*** Opening of Source material ***
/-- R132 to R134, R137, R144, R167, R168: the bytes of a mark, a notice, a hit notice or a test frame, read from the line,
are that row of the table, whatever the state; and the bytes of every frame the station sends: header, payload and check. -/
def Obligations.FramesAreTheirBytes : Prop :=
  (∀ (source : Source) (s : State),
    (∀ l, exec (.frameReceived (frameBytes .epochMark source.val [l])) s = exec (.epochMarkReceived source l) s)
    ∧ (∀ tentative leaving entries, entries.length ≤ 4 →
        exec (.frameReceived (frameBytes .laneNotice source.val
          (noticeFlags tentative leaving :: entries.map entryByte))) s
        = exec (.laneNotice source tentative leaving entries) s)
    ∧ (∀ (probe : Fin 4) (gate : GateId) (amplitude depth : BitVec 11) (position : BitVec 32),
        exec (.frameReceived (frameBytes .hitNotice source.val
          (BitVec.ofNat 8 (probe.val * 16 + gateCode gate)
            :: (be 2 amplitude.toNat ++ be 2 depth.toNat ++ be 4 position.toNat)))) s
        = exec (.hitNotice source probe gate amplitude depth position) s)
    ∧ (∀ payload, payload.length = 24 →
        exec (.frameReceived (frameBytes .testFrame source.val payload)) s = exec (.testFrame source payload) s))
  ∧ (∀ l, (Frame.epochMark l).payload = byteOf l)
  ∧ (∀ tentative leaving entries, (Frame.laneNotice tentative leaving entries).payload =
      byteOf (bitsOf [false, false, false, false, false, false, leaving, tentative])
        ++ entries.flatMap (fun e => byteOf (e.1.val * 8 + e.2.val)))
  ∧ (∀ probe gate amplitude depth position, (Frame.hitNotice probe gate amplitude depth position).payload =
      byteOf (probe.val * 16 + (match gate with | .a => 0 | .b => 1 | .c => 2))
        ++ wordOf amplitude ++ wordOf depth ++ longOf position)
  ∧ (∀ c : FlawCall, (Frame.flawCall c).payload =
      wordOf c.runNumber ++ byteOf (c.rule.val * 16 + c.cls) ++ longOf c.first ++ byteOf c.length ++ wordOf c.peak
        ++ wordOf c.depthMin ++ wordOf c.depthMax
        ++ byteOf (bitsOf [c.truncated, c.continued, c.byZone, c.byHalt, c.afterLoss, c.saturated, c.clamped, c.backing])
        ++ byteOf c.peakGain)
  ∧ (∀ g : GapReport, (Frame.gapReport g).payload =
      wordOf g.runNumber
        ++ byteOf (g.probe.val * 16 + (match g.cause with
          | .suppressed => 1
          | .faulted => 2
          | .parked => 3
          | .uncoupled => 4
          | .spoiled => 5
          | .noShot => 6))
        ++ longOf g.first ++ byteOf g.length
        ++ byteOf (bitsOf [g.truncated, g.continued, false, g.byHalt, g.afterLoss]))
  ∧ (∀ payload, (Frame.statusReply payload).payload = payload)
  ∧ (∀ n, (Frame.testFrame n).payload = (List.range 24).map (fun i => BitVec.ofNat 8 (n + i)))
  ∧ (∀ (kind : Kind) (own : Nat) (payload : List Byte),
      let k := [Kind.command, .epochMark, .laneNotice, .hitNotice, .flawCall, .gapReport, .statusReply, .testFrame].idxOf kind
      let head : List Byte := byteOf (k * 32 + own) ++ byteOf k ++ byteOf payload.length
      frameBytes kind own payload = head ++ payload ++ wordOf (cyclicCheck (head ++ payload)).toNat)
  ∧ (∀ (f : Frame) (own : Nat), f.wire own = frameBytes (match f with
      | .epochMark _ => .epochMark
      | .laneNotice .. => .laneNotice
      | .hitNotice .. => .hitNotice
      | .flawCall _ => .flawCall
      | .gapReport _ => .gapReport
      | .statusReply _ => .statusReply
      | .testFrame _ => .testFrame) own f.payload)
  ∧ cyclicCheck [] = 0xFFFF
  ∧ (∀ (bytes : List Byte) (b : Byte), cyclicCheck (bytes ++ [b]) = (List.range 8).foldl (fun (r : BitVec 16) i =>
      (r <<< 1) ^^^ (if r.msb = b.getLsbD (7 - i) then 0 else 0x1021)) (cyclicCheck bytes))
*** Close of Source material ***
• What you have to do:
Take the listing above from its first line through the line containing "are that row", and transcribe that stretch exactly, with no other lines.

• Answer for this exercise:
/-- R132 to R134, R137, R144, R167, R168: the bytes of a mark, a notice, a hit notice or a test frame, read from the line,
are that row of the table, whatever the state; and the bytes of every frame the station sends: header, payload and check. -/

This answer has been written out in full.